Aidan, 16, revered David. Such a great guy, a good man, so much fun, the most amazing Bible study leader, a gifted teacher so inspiring that Aidan has started to consider that vocation -- the kudos seemed endless.

The whole affair has taken on huge moral proportions – great men sin (and women) – and where do we find God in it, and where do we find right judgment in it. I bring up the idea of moral dilemma in trying to find ways to discuss this tragic thing to Aidan. The truth must out and yet is the whole truth may be lost to us forever with David’s death. We must protect our children, yes. But what of the hundreds of children whose lives were touched, positively, and changed forever on account of his example? And what of those who will never benefit from his probing questions, his exuberance, his musical genius, his deep and abiding love of Christ? Is David’s life now completely discounted because of his suicide, and even more by what led to it?

We heard things that make for unclear judgments, moral ambiguities, which we aim to examine in both the stark light of God’s truth and the compassion of Christ’s grace. Aidan understands that one must judge another on how he presents himself to us, and not on what others may say. But he and his friends talk and some of them are deeply hurt: “I thought I knew him,” said one. “How could he do this,” cries another.

Aidan has thought about this, and concludes that he can forgive David for being something other than what he may have thought he was.
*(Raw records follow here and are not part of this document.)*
-- ==== Sys2Proof/Machine/Units.lean ====
section
/-! DEFINITION. Finding and changing the units of the state: waves, threads, lanes, gangs, launches, contexts, dies; the
registers of a thread as a word reads and writes them (spec/02 R30, R34, R35), and the landing of a returning result. -/

namespace Sys2Proof.Machine

/-- Every element that satisfies `p` changed by `f`. -/
def modBy {α : Type} (l : List α) (p : α → Bool) (f : α → α) : List α :=
  l.map fun x => if p x then f x else x

def State.wave? (s : State) (id : Nat) : Option Wave := s.waves.find? fun w => w.id == id
def State.gang? (s : State) (id : Nat) : Option Gang := s.gangs.find? fun g => g.id == id
def State.launch? (s : State) (id : Nat) : Option Launch := s.launches.find? fun l => l.id == id
def State.ctx? (s : State) (id : Nat) : Option Ctx := s.ctxs.find? fun c => c.id == id
def State.queue? (s : State) (id : Nat) : Option Queue := s.queues.find? fun q => q.id == id
def State.vi? (s : State) (fn : Nat) : Option Vi := s.vis.find? fun v => v.fn == fn
def State.part? (s : State) (id : Nat) : Option Part := s.parts.find? fun p => p.id == id

def State.modWave (s : State) (id : Nat) (f : Wave → Wave) : State :=
  { s with waves := modBy s.waves (fun w => w.id == id) f }
def State.modGang (s : State) (id : Nat) (f : Gang → Gang) : State :=
  { s with gangs := modBy s.gangs (fun g => g.id == id) f }
def State.modLaunch (s : State) (id : Nat) (f : Launch → Launch) : State :=
  { s with launches := modBy s.launches (fun l => l.id == id) f }
def State.modCtx (s : State) (id : Nat) (f : Ctx → Ctx) : State :=
  { s with ctxs := modBy s.ctxs (fun c => c.id == id) f }
def State.modQueue (s : State) (id : Nat) (f : Queue → Queue) : State :=
  { s with queues := modBy s.queues (fun q => q.id == id) f }
def State.modVi (s : State) (fn : Nat) (f : Vi → Vi) : State :=
  { s with vis := modBy s.vis (fun v => v.fn == fn) f }
def State.modPart (s : State) (id : Nat) (f : Part → Part) : State :=
  { s with parts := modBy s.parts (fun p => p.id == id) f }
def State.modDie (s : State) (id : Nat) (f : Die → Die) : State :=
  { s with dies := modBy s.dies (fun d => d.id == id) f }

/-- Die `d`; a die the state does not list has no feature. -/
def State.die (s : State) (d : Nat) : Die :=
  (s.dies.find? fun x => x.id == d).getD { id := d, feat := 0, withdrawn := true }

/-- The gang of a wave, its launch and its context; absent ones read as empty records. -/
def State.gangOf (s : State) (w : Wave) : Gang := (s.gang? w.gang).getD { id := w.gang, launch := 0 }
def State.launchOf (s : State) (g : Gang) : Launch := (s.launch? g.launch).getD { id := g.launch, ctx := 0 }
def State.ctxOf (s : State) (l : Launch) : Ctx := (s.ctx? l.ctx).getD { id := l.ctx, fn := 0, root := 0 }
def State.partOf (s : State) (c : Ctx) : Part := (s.part? c.part).getD { id := c.part, sectors := [] }

/-- A new identifier (for waves, gangs, launches, results, requests). -/
def State.newId (s : State) : Nat × State := (s.nextId, { s with nextId := s.nextId + 1 })

/-- The counter of free values, advanced: a use of a free value takes the old one (notes/assumptions/3.md). -/
def State.freshen (s : State) : State := { s with fresh := s.fresh + 1 }

/-- The counter of a unit's own choices, advanced: it counts on while a chain acts, for which State.fresh stands still, so that
each word of the chain reads an open value as its check has read it (R35, R40). -/
def State.picked (s : State) : State := { s with picks := s.picks + 1 }

/-! ## Places (R2, R17, R18) -/

def coreCluster (core : Nat) : Nat := core / 4
def clusterSector (c : Nat) : Nat := c / 8
def sectorDie (x : Nat) : Nat := x / 2
def clusterDie (c : Nat) : Nat := c / 16
def coreSector (core : Nat) : Nat := core / 32
def coreDie (core : Nat) : Nat := core / 64

/-- The core a wave is on (R17). -/
def Wave.core (w : Wave) : Nat := (w.track.getD 0) / 8

/-- The cluster and die a gang is on, or was on last (R17). -/
def Gang.cluster (g : Gang) : Nat := (g.place.map (·.1)).getD g.lastCluster
def Gang.die (g : Gang) : Nat := clusterDie g.cluster

/-! ## Lanes -/

/-- The lanes of a mask, in ascending order. -/
def lanesOf (m : LaneMask) : List Nat := (List.range 32).filter fun i => m.getLsbD i

/-- The mask of the lanes that satisfy `f`. -/
def maskBy (f : Nat → Bool) : LaneMask :=
  (List.range 32).foldl (fun m i => if f i then m ||| (1#32 <<< i) else m) 0#32

/-- The lowest lane of a mask. -/
def lowest (m : LaneMask) : Nat := (lanesOf m).headD 0

/-- The one-lane mask. -/
def laneBit (l : Nat) : LaneMask := 1#32 <<< l

/-- The thread in lane `l`. -/
def Wave.thread (w : Wave) (l : Nat) : Thread := w.threads.getD l { st := .ended }

/-- The threads of the lanes of `m` changed. -/
def Wave.mapLanes (w : Wave) (m : LaneMask) (f : Nat → Thread → Thread) : Wave :=
  { w with threads := w.threads.mapIdx fun l t => if m.getLsbD l then f l t else t }

/-- The thread of one lane changed. -/
def Wave.modThread (w : Wave) (l : Nat) (f : Thread → Thread) : Wave := w.mapLanes (laneBit l) fun _ t => f t

/-- Has the thread ended? Is it held? -/
def Thread.ended (t : Thread) : Bool := t.st == .ended
def Thread.running (t : Thread) : Bool := t.st == .run
def Thread.hold? (t : Thread) : Option Hold := match t.st with | .held h => some h | _ => none

/-- A thread whose hold has ended goes on to what its last chain still asks of it (R36, R47), or runs. -/
def Thread.goOn (t : Thread) : Thread :=
  match t.todo with
  | [] => { t with st := .run }
  | .hold h :: r => { t with st := .held h, todo := r }
  | _ :: _ => { t with st := .held .leave }

/-- Do the threads of a gang stay where they are held: for a pre-emption request, or because the gang is suspended (R267,
R269)? -/
def Gang.still (g : Gang) : Bool := g.preempt || g.place.isNone

/-- The lanes whose threads have not ended. -/
def Wave.live (w : Wave) : LaneMask := maskBy fun l => !(w.thread l).ended

/-- A thread's own bit of a mask register (R12, R30). -/
def Wave.kbit (w : Wave) (k : Mask) (l : Nat) : Bool := (Map.get 0#32 w.k k.val).getLsbD l

/-- A whole mask register (R30). -/
def Wave.kreg (w : Wave) (k : Mask) : LaneMask := Map.get 0#32 w.k k.val

/-- The bits of `k` in the lanes of `m` set to `f`; every other bit keeps its value (R240). -/
def Wave.setK (w : Wave) (m : LaneMask) (k : Mask) (f : Nat → Bool) : Wave :=
  { w with k := Map.set 0#32 w.k k.val (maskBy fun l => if m.getLsbD l then f l else (w.kreg k).getLsbD l) }

/-! ## Registers (R30, R35, R49, R50) -/

/-- A register as it stands: s31 reads zero (R49). -/
def Wave.raw (w : Wave) (l : Nat) : Reg → Word
  | .v n => Map.get 0#32 (w.thread l).v n.val
  | .s n => if n = 31 then 0#32 else Map.get 0#32 w.s n.val

/-- The value an outstanding result will write to a register as lane `l` sees it, once the value is known. -/
def Pending.valueOf (p : Pending) (l : Nat) (r : Reg) : Option Word :=
  if p.lane == (if r.isUni then none else some l) then (p.regs.zip p.vals).lookup r else none

/-- A register as a word reads it: while a returning write to it has not landed, the old value or a returned one (R35), the
same for every use in one word. -/
def Wave.reg (use : Nat) (w : Wave) (l : Nat) (r : Reg) : Word :=
  if r = .s 31 then 0#32 else
  match w.pend.filterMap fun p => p.valueOf l r with
  | [] => w.raw l r
  | c :: cs => (w.raw l r :: c :: cs).getD (Config.freePick use (if r.isUni then 0 else l) r.toNat % (cs.length + 2)) (w.raw l r)

/-- A v register of a thread written. -/
def Thread.put (t : Thread) (p : Reg × Word) : Thread :=
  match p.1 with
  | .v n => { t with v := Map.set 0#32 t.v n.val p.2 }
  | .s _ => t

def Thread.putAll (t : Thread) (ws : List (Reg × Word)) : Thread := ws.foldl Thread.put t

/-- A uniform register written; a write to s31 is discarded (R49). -/
def Wave.putUni (w : Wave) (p : Reg × Word) : Wave :=
  match p.1 with
  | .v _ => w
  | .s n => if n = 31 then w else { w with s := Map.set 0#32 w.s n.val p.2 }

/-- The registers marked as written since an outstanding result was made (R35). -/
def Pending.mark (p : Pending) (rs : List Reg) : Pending := { p with clob := p.clob ++ rs.filter p.regs.contains }

/-- The values written to the register a late read waits to read (R95). -/
def Pending.see (p : Pending) (l : Nat) (ws : List (Reg × Word)) : Pending :=
  match p.late with
  | some (k, .reg r) => if k == l then { p with seen := p.seen ++ (ws.filter fun x => x.1 == r).map (·.2) } else p
  | _ => p

/-- The code that the group whose result is numbered `pid` sets in the record slot a late read waits to read (R124). -/
def Pending.seeSlot (p : Pending) (l i pid code : Nat) : Pending :=
  if p.late == some (l, .slot i (pid + 1)) then { p with seen := p.seen ++ [BitVec.ofNat 32 code] } else p

/-- Each lane of `m` writes its v registers (fixed class). -/
def Wave.putLanes (w : Wave) (m : LaneMask) (f : Nat → List (Reg × Word)) : Wave :=
  { w.mapLanes m fun l t => t.putAll (f l) with
    pend := w.pend.map fun p =>
      let p := match p.late with
        | some (k, _) => if m.getLsbD k then p.see k (f k) else p
        | none => p
      match p.lane with
      | some l => if m.getLsbD l then p.mark ((f l).map Prod.fst) else p
      | none => p }

/-- A word writes uniform registers once (fixed class, R232). -/
def Wave.putUnis (w : Wave) (ws : List (Reg × Word)) : Wave :=
  { ws.foldl Wave.putUni w with
    pend := w.pend.map fun p =>
      let p := match p.late with
        | some (k, .reg (.s _)) => p.see k ws
        | _ => p
      if p.lane.isNone then p.mark (ws.map Prod.fst) else p }

/-- The pair, quad or octet that begins at `r`, as one number, lowest register first (R50). -/
def wide (rd : Reg → Word) (k : Nat) (r : Reg) : Nat :=
  (regs k r).foldr (fun x n => (rd x).toNat + 2 ^ 32 * n) 0

/-- A 64-bit pair (R50). -/
def pair (rd : Reg → Word) (r : Reg) : DWord := BitVec.ofNat 64 (wide rd 2 r)

/-- The registers of a multi-register destination with the words of `x`, lowest first (R50). -/
def spread (k : Nat) (r : Reg) (x : Nat) : List (Reg × Word) :=
  (List.range k).map fun j => (Reg.ofNat (r.toNat + j), BitVec.ofNat 32 (x / 2 ^ (32 * j)))

/-! ## Returning results (R33 to R36, R123) -/

/-- A result that is outstanding is added. -/
def State.addPending (s : State) (wave : Nat) (p : Pending) : State :=
  s.modWave wave fun w => { w with pend := w.pend ++ [p] }

/-- A value that was open is now known. -/
def State.resolve (s : State) (wave pid : Nat) (vals : List Word) (flags : BitVec 7) (code : Option Nat) : State :=
  s.modWave wave fun w => { w with pend := modBy w.pend (fun p => p.id == pid) fun p =>
    { p with vals := vals, flags := p.flags ||| flags, opened := false,
             slot := match code, p.slot with | some c, some (i, _) => some (i, c) | _, x => x } }

/-- A value read before the landing: one that the register or the slot held since the issue (R95, R124). -/
def Pending.lateVals (use : Nat) (p : Pending) : List Word :=
  match p.seen with
  | [] => p.vals
  | x :: xs => p.vals.map fun v => (v :: x :: xs).getD (Config.freePick use p.id 0 % (xs.length + 2)) v

/-- The values a landing result writes: where another write fell between, one of the two (R35). -/
def Pending.landing (use : Nat) (w : Wave) (p : Pending) : List (Reg × Word) :=
  let l := p.lane.getD 0
  (p.regs.zip (p.lateVals use)).map fun rv =>
    if p.clob.contains rv.1 && Config.freePick use l rv.1.toNat % 2 == 1 then (rv.1, w.raw l rv.1) else rv

/-- Is the group of a result the last that named this slot (R123)? -/
def Thread.owns (t : Thread) (i : Nat) (p : Pending) : Bool := Map.get 0 t.recOwner i == p.id + 1

/-- The record slot a landing result sets, unless a later group has named the slot (R123). -/
def Thread.landSlot (t : Thread) (p : Pending) : Thread :=
  match p.slot with
  | none => t
  | some (i, c) =>
    if t.owns i p then
      { t with recs := (t.recs &&& ~~~(0xF#64 <<< (4 * i))) ||| (BitVec.ofNat 64 (c % 16) <<< (4 * i)) }
    else t

/-- The result lands (R34): its registers, flags and record slot are written, and any other outstanding result of the same
registers is marked (R35). The flags of a returning form are merged at the landing and at no time before, so that a WRITES of
XSTAT in between clears none of them (notes/assumptions/64.md). -/
def Wave.land (use : Nat) (w : Wave) (p : Pending) : Wave :=
  let ws := p.landing use w
  let w := { w with pend := w.pend.filter (fun q => q.id != p.id) }
  let w := match p.lane with
    | some l => (w.putLanes (laneBit l) fun _ => ws).modThread l fun t => t.landSlot p
    | none => w.putUnis ws
  let w := match p.lane, p.slot with
    | some l, some (i, code) =>
      if (w.thread l).owns i p then { w with pend := w.pend.map fun (q : Pending) => q.seeSlot l i p.id code } else w
    | _, _ => w
  { w with xstat := w.xstat ||| p.flags }

/-- Does the thread of lane `l` have an outstanding result (R34)? -/
def Wave.outstanding (w : Wave) (l : Nat) : Bool := w.pend.any fun p => p.lanes.getLsbD l

/-- Does any of them come from beyond the core's L1 (R34, R267)? -/
def Wave.outstandingFar (w : Wave) (l : Nat) : Bool := w.pend.any fun p => p.lanes.getLsbD l && p.far

end Sys2Proof.Machine
end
Nobody is two-dimensional, we all have dark sides – witness great King David, who loved God mightily and yet arranged another man’s murder so he could steal his wife.

Aidan doesn’t really understand what made Yukon (Dewees’ camp name) take his own life, but I can imagine: despair, shame, humiliation and the weakness we all suffer from – disbelief that God could possibly bring any good out of this mess.